--- Assignment ---
Return nothing except the lines from the one that contains "def execOldShellLost (logical" through the end of the material below, each exactly as given.

--- Source data ---
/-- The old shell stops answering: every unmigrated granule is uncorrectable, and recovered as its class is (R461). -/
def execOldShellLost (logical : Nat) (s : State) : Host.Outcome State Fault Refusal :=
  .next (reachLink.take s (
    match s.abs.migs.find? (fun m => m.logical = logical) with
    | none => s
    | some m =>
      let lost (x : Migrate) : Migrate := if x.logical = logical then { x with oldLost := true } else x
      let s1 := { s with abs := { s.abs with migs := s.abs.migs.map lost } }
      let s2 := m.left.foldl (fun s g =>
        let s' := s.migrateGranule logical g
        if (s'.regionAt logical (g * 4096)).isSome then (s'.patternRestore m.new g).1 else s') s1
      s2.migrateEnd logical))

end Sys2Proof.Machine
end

--- Response box ---
def execOldShellLost (logical : Nat) (s : State) : Host.Outcome State Fault Refusal :=
  .next (reachLink.take s (
    match s.abs.migs.find? (fun m => m.logical = logical) with
    | none => s
    | some m =>
      let lost (x : Migrate) : Migrate := if x.logical = logical then { x with oldLost := true } else x
      let s1 := { s with abs := { s.abs with migs := s.abs.migs.map lost } }
      let s2 := m.left.foldl (fun s g =>
        let s' := s.migrateGranule logical g
        if (s'.regionAt logical (g * 4096)).isSome then (s'.patternRestore m.new g).1 else s') s1
      s2.migrateEnd logical))

end Sys2Proof.Machine
end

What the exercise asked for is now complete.